To find the average retarding force on the three-wheeler, we first need to determine the vehicle's initial speed in meters per second, calculate the deceleration, and then apply Newton's second law of motion. Let's break this down step by step.
Step 1: Convert Speed to Meters per Second
The initial speed of the three-wheeler is given as 36 km/h. To convert this to meters per second, we use the conversion factor where 1 km/h is equal to 1/3.6 m/s.
So, the calculation is:
- Initial speed (vi) = 36 km/h × (1/3.6) = 10 m/s
Step 2: Calculate Deceleration
The vehicle comes to rest in 4.0 seconds, which means the final speed (vf) is 0 m/s. We can find the deceleration (a) using the formula:
a = (vf - vi) / t
Substituting the values:
- a = (0 m/s - 10 m/s) / 4.0 s = -2.5 m/s²
The negative sign indicates that this is a deceleration, or retarding force.

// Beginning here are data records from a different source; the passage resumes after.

/-- ADMITTED for the saw, REFUSED for circuit 1, and both where circuit 1 is WAITING no more. -/
theorem witness_AnswersAreTaken :
    let s := withCircuit .c4 .waiting { sawStation with
      saw := { station.saw with state := .claiming }
      handed := { station.handed with answers := [.admitted .c4] } }
    let t := withCircuit .c1 .waiting { station with handed := { station.handed with answers := [.refused .c1] } }
    s.powered = true ∧ s.handed.answers = .admitted .c4 :: [] ∧ s.circ.active = true ∧ s.circuitState .c4 = .waiting ∧
      s.saw.state = .claiming ∧ t.handed.answers = .refused .c1 :: [] ∧ t.circuitState .c1 = .waiting ∧
      (withCircuit .c1 .off t).circuitState .c1 ≠ .waiting ∧
      (after .refused (withCircuit .c1 .off t)).handed.answers = [] := by decide

/-- The third sample of a rise at the input of circuit 1, active and not. -/
theorem witness_DemandEventsAreTaken :
    let s := fun active : Bool => { station with
      time := { station.time with tickWaiting := [.circuit] }
      cfg := { station.cfg with rating := ⟨0, 1500, 0, 0, 0⟩ }
      circ := { station.circ with
        active := active
        demand := { station.circ.demand with k1 := ⟨false, 2⟩ }
        table := { station.circ.table with c3 := ⟨.paused 2, false⟩ } } }
    ((s true).powered = true ∧ (s true).time.tickWaiting = [.circuit] ∧ (s true).circ.stage1 = false ∧
        (s true).circ.stage2 = false ∧ (s true).circ.restoreTimer + 1 < (s true).restoreThreshold ∧
        (s true).circ.active = true ∧ (s false).circ.active = false ∧
        (after (.stationTick [.circuit] { quietPins with demand1 := true }) (s true)).circuitState .c1 = .waiting) ∧
      ∀ k r, (s true).circuitState k = .paused r → 2 ≤ r :=
  ⟨by decide +kernel, fun k r => by cases k <;> simp [State.circuitState, Five.get, station, State.reset] <;> omega⟩

/-- A pause that ends and one that does not; the stages one tick below and at their thresholds; the restore the same. -/
theorem witness_CircuitTickCounts :
    let s := fun (c : Circuits) => { station with
      time := { station.time with tickWaiting := [.circuit] }, circ := { c with active := true } }
    let c := station.circ
    let pausing := s { c with
      table := ⟨⟨.off, false⟩, ⟨.paused 1, false⟩, ⟨.paused 2, false⟩, ⟨.off, false⟩, ⟨.off, false⟩⟩ }
    let below := s { c with stage1 := true, stage2 := true, timer1 := 52, timer2 := 12 }
    let at2 := s { c with stage1 := true, stage2 := true, timer1 := 52, timer2 := 13 }
    let at1 := s { c with stage1 := true, stage2 := true, timer1 := 53, timer2 := 12 }
    let both := s { c with stage1 := true, stage2 := true, timer1 := 53, timer2 := 13 }
    let shed := fun n => s { c with
      restoreTimer := n, table := ⟨⟨.shed, false⟩, ⟨.off, false⟩, ⟨.off, false⟩, ⟨.off, false⟩, ⟨.off, false⟩⟩ }
    (pausing.powered = true ∧ pausing.time.tickWaiting = [.circuit] ∧ pausing.circ.active = true ∧
        (∀ k ∈ Circ.switched,
          ((pausing.circ.demand.get k.idx).sample false).level = (pausing.circ.demand.get k.idx).level) ∧
        pausing.circ.stage1 = false ∧ pausing.circ.stage2 = false ∧ pausing.circuitState .c1 = .paused 1) ∧
      (∀ k, pausing.circuitState k ≠ .shed) ∧ (∀ k r, below.circuitState k ≠ .paused r) ∧
      (∀ n k r, (shed n).circuitState k ≠ .paused r) ∧
      (below.circ.timer1 + 2 = below.threshold1 ∧ below.circ.timer2 + 2 = below.threshold2) ∧
      (at2.circ.timer1 + 2 = at2.threshold1 ∧ at2.circ.timer2 + 1 = at2.threshold2) ∧
      (at1.circ.timer1 + 1 = at1.threshold1 ∧ at1.circ.timer2 + 2 = at1.threshold2) ∧
      (both.circ.timer1 + 1 = both.threshold1 ∧ both.circ.timer2 + 1 = both.threshold2) ∧
      ((shed 288).circ.restoreTimer + 2 = (shed 288).restoreThreshold ∧
        (shed 289).circ.restoreTimer + 1 = (shed 289).restoreThreshold ∧ (shed 289).circuitState .c0 = .shed) :=
  ⟨by decide, fun k => by cases k <;> decide, fun k r => by cases k <;> exact fun h => (nomatch h),
    fun n k r => by cases k <;> exact fun h => (nomatch h), by decide, by decide, by decide, by decide, by decide⟩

Step 3: Calculate the Total Mass
The total mass (m) of the three-wheeler and the driver is the sum of their individual masses:
- Mass of the three-wheeler = 400 kg
- Mass of the driver = 65 kg
- Total mass (m) = 400 kg + 65 kg = 465 kg
Step 4: Apply Newton's Second Law
According to Newton's second law, the force (F) can be calculated using the formula:
F = m × a
Now, substituting the values we have:
- F = 465 kg × (-2.5 m/s²) = -1162.5 N
The negative sign indicates that the force is acting in the opposite direction of the motion, which is expected for a retarding force.
Final Result
The average retarding force on the vehicle is approximately 1162.5 N acting in the direction opposite to the motion. This force is crucial for stopping the vehicle in time to avoid an accident with the child.